Here is EventHandler's constructor:

EventHandler::EventHandler()
{
   EventDispatcher::getInstance().registerListener(this);
}

This calls EventDispatcher's registerListener() member function which stores this in a vector.

void EventDispatcher::registerListener(EventHandler* listener) 
{
   mListenerList.push_back(listener);
}

Where is mLisernerList looks like:

vector<EventHandler*> mListenerList;

The EventDispatcher simply calls the sendEvent() on each element of the vector to notify it of the event.

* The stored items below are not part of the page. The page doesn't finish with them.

-- ==== Sys2Proof/Proofs/RecordRanges.lean ====
section
/-! PROOF. Tables and configuration lie within their ranges (R54, R55, R71, R111, R178): what a load buffer or a
CONFIGURE body can install, and that nothing else writes them. -/

namespace Sys2Proof.Proofs.RecordRanges

open Sys2Proof Sys2Proof.Machine Sys2Proof.Safety Sys2Proof.Proofs.StepParts Sys2Proof.Proofs.RequestMoves

/-! ### What is read is within its ranges -/

theorem tuningOfBytes_ok {bs : List Byte} {rows : List TuningRow} (h : tuningOfBytes bs = some rows) :
    TuningOk rows := by
  unfold tuningOfBytes at h
  simp only at h
  split at h
  · rename_i size
    split at h
    · rename_i ok
      cases h
      exact ⟨by simpa using size.2.1, ok⟩
    · cases h
  · cases h

theorem mapEntryOfByte_range {b : Byte} {i : Int} (h : mapEntryOfByte b = some i) : -24 ≤ i ∧ i ≤ 24 := by
  unfold mapEntryOfByte clampInt at h
  split at h
  · cases h
  · cases h
    omega

theorem mapOfBytes_ok {bs : List Byte} {m : List MapEntry} (h : mapOfBytes bs = some m) : MapOk m := by
  unfold mapOfBytes at h
  split at h
  · rename_i size
    cases h
    refine ⟨by simpa using size, fun i hi => ?_⟩
    obtain ⟨b, _, hb⟩ := List.mem_map.1 hi
    exact mapEntryOfByte_range hb
  · cases h

theorem fadeOfCode_mem (c : Nat) : fadeOfCode c ∈ [256, 512, 1024, 2048, 4096] := by
  unfold fadeOfCode
  split <;> simp

/-- All readings that succeed come out in order, one for each. -/
theorem allSome_eq_some {α : Type} : ∀ {xs : List (Option α)} {ys : List α},
    allSome xs = some ys ↔ xs = ys.map some
  | [], ys => by cases ys <;> simp [allSome]
  | none :: xs, ys => by cases ys <;> simp [allSome]
  | some x :: xs, ys => by
    cases ys with
    | nil => simp [allSome]
    | cons y ys => simp [allSome, allSome_eq_some (xs := xs), and_comm]

/-- A voice entry that is read has its level and detune within their ranges (R112). -/
theorem sceneEntryAt_range {bs : List Byte} {i : Nat} {e : SceneEntry} (h : sceneEntryAt bs i = some e) :
    e.part.level ≤ 128 ∧ -256 ≤ e.part.detune ∧ e.part.detune ≤ 256 := by
  unfold sceneEntryAt clampInt at h
  split at h
  · cases h
    refine ⟨Nat.min_le_left .., ?_, ?_⟩ <;> simp only <;> omega
  · cases h

theorem sceneOfBytes_ok {bs : List Byte} {c : Scene} (h : sceneOfBytes bs = some c) : SceneOk c := by
  unfold sceneOfBytes at h
  simp only at h
  split at h
  · rename_i size
    split at h
    · rename_i entries _ _ _ _ read
      split at h
      · rename_i distinct
        have heq := allSome_eq_some.1 read
        have hlen : entries.length = (byteAt bs 0).toNat := by
          have := congrArg List.length heq
          simpa using this.symm
        have hbyte (i : Nat) : (byteAt bs i).toNat ≤ 255 := by
          have := (byteAt bs i).isLt
          omega
        cases h
        refine ⟨by simp only; omega, by simp only; omega, hbyte 8, hbyte 9, hbyte 10, hbyte 11,
          Nat.min_le_left .., Nat.min_le_left .., fadeOfCode_mem _, by simp only; omega, distinct, ?_⟩
        intro e he
        have hmem : some e ∈ (List.range (byteAt bs 0).toNat).map fun j => sceneEntryAt bs (16 + 5 * j) := by
          rw [heq]
          exact List.mem_map_of_mem he
        obtain ⟨j, _, hj⟩ := List.mem_map.1 hmem
        exact sceneEntryAt_range hj
      · cases h
    · cases h
  · cases h

theorem configOfBody_range {body : List Byte} {c : ConfigRecord} (h : configOfBody body = some c) :
    c.lateWindow ≤ 4800 ∧ 1 ≤ c.stuckLimit ∧ c.stuckLimit ≤ 120 := by
  unfold configOfBody at h
  simp only at h
  split at h
  · split at h
    · cases h
      refine ⟨Nat.min_le_left .., ?_, ?_⟩ <;> simp only <;> omega
    · cases h
  · cases h

/-! ### The law -/

theorem tablesLaw_congr {s t : State} (hc : t.config = s.config) (ht : t.tuning = s.tuning)
    (hm : t.maps = s.maps) (hs : t.scenes = s.scenes) (h : TablesLaw s) : TablesLaw t := by
  unfold TablesLaw at *
  rwa [hc, ht, hm, hs]

theorem tablesLaw_of_onlyEngine {s t : State} (e : OnlyEngine s t) (h : TablesLaw s) : TablesLaw t :=
  tablesLaw_congr e.config e.tuning e.maps e.scenes h

/-- A place of a table list written with a record that keeps `Q`. -/
theorem set_keeps {α : Type} {n : Nat} {Q : α → Prop} {xs : Vector α n} (h : ∀ i : Fin n, Q xs[i]) (j : Fin n)
    {x : α} (hx : Q x) (i : Fin n) : Q (xs.set j x)[i] := by
  simp only [Fin.getElem_fin, Vector.getElem_set]
  split
  · exact hx
  · exact h i

theorem tablesLaw_reset : TablesLaw State.reset := by
  refine ⟨by unfold TuningOk; decide, fun i => ?_, by unfold SceneOk; decide +kernel, by decide, by decide,
    by decide⟩
  have hrest : State.reset.maps[i] = List.replicate 48 none := by simp [State.reset]
  rw [hrest]
  exact ⟨by decide, fun j m => by cases List.eq_of_mem_replicate m⟩

theorem tablesLaw_request {s t : State} (m : RequestMove s t) (h : TablesLaw s) : TablesLaw t := by
  obtain ⟨htuning, hmaps, hscenes, hconfig⟩ := id h
  cases m with
  | configured body c valid _ _ => exact ⟨htuning, hmaps, hscenes, configOfBody_range valid⟩
  | tuned bs i rows valid => exact ⟨set_keeps htuning i (tuningOfBytes_ok valid), hmaps, hscenes, hconfig⟩
  | mapped bs i m valid => exact ⟨htuning, set_keeps hmaps i (mapOfBytes_ok valid), hscenes, hconfig⟩
  | staged bs i c valid => exact ⟨htuning, hmaps, set_keeps hscenes i (sceneOfBytes_ok valid), hconfig⟩
  | pended L c => exact tablesLaw_of_onlyEngine (setPending_onlyEngine ..) h
  | late L => exact tablesLaw_of_onlyEngine (raise_onlyFaults ..).engine h
  | entered e late valid => exact tablesLaw_of_onlyEngine (enterTimed_onlyEngine ..) h
  | fixedGateway g enabled n high =>
    exact tablesLaw_of_onlyEngine ((OnlyEngine.setGateway ..).trans (handOffAfterSet_onlyEngine ..)) h
  | threshold L n => cases L <;> exact h
  | cleared ks => exact tablesLaw_of_onlyEngine (clearKinds_onlyFaults ..).engine h
  | setup ks detect report sev => exact tablesLaw_of_onlyEngine (setupKinds_onlyFaults ..).engine h
  | unchanged | loading _ _ | flushed _ | pedalGateway _ _ _ _ _ | counters _ | engineReset => exact h

/-! ### The rows that act alone touch the engine alone -/

theorem endCrossfade_onlyVoices (v : VoiceId) (s : State) : OnlyVoices s (endCrossfade v s) := by
  unfold endCrossfade
  split
  · split
    · exact OnlyVoices.setVoice ..
    · exact OnlyVoices.refl s
  · exact OnlyVoices.refl s

theorem endRise_onlyVoices (v : VoiceId) (s : State) : OnlyVoices s (endRise v s) := by
  unfold endRise
  split
  · exact OnlyVoices.setVoice ..
  · exact OnlyVoices.refl s

theorem finishFall_onlyVoices (v : VoiceId) (s : State) : OnlyVoices s (finishFall v s) := by
  unfold finishFall
  split
  · exact endFallNow_onlyVoices ..
  · exact OnlyVoices.refl s

theorem reachDebounce_onlyEngine (l : LineId) (s : State) : OnlyEngine s (reachDebounce l s) := by
  unfold reachDebounce
  split
  · split
    · exact pedalEdge_onlyEngine ..
    · exact OnlyEngine.refl s
  · exact OnlyEngine.refl s

theorem reachStuck_onlyEngine (l : LineId) (s : State) : OnlyEngine s (reachStuck l s) := by
  unfold reachStuck
  split
  · exact (OnlyEngine.setPedal ..).trans (judgeStuck_onlyEngine ..)
  · exact OnlyEngine.refl s

theorem markDue_onlyEngine (k : Nat) (s : State) : OnlyEngine s (markDue k s) := by
  unfold markDue
  split
  · rename_i e _
    split
    · exact OnlyEngine.trans (t := { s with timed := s.timed.set k { e with mark := true } })
        ⟨rfl, List.prefix_refl _⟩ (handOff_onlyEngine ..)
    · exact OnlyEngine.refl s
  · exact OnlyEngine.refl s

theorem tablesLaw_keptByParts : KeptByParts TablesLaw where
  frame h e := tablesLaw_congr (congrArg State.config e :) (congrArg State.tuning e :)
    (congrArg State.maps e :) (congrArg State.scenes e :) h
  reset := tablesLaw_reset
  engineReset h := h
  adoptCount c s h := tablesLaw_of_onlyEngine (adoptCount_onlyEngine c s) h
  samples _ _ h := h
  raise _ _ _ h := tablesLaw_of_onlyEngine (raise_onlyFaults ..).engine h
  voiceWork _ _ h := tablesLaw_of_onlyEngine (voiceWork_onlyVoices ..).engine h
  pedalWork _ _ _ h := tablesLaw_of_onlyEngine (pedalWork_onlyEngine ..) h
  blockWork _ _ _ h := tablesLaw_of_onlyEngine (blockWork_onlyEngine ..) h
  execute kind r s h := tablesLaw_request (executeKind_move kind r s) h
  endCrossfade _ _ h := tablesLaw_of_onlyEngine (endCrossfade_onlyVoices ..).engine h
  endRise _ _ h := tablesLaw_of_onlyEngine (endRise_onlyVoices ..).engine h
  finishFall _ _ h := tablesLaw_of_onlyEngine (finishFall_onlyVoices ..).engine h
  reachDebounce _ _ h := tablesLaw_of_onlyEngine (reachDebounce_onlyEngine ..) h
  reachStuck _ _ h := tablesLaw_of_onlyEngine (reachStuck_onlyEngine ..) h
  markDue _ _ h := tablesLaw_of_onlyEngine (markDue_onlyEngine ..) h
  handOff _ _ h := tablesLaw_of_onlyEngine (handOff_onlyEngine ..) h

/-- Settles O57: a commit and a CONFIGURE alone write tables and configuration, and both read them within their
ranges. -/
theorem stepKeepsTablesLaw : Obligations.StepKeepsTablesLaw :=
  fun _ _ h e => step_keeps tablesLaw_keptByParts h e

end Sys2Proof.Proofs.RecordRanges
end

Let me give an example to demonstrate my issue. Lets say my class Buttons inherits from EventHandler. I will create button objects on the heap and then place smart pointers to all my buttons in a single vector.

vector<unique_ptr<Buttons>> mButtons;   
mButtons.push_back(unique_ptr<Buttons>(new Button()));

What happens is I end up with a vector of unique_ptrs in mButtons and a vector of raw pointers in mListenerList pointing to the same dynamically allocated Button objects. I do not want smart and raw pointers pointing to the same object.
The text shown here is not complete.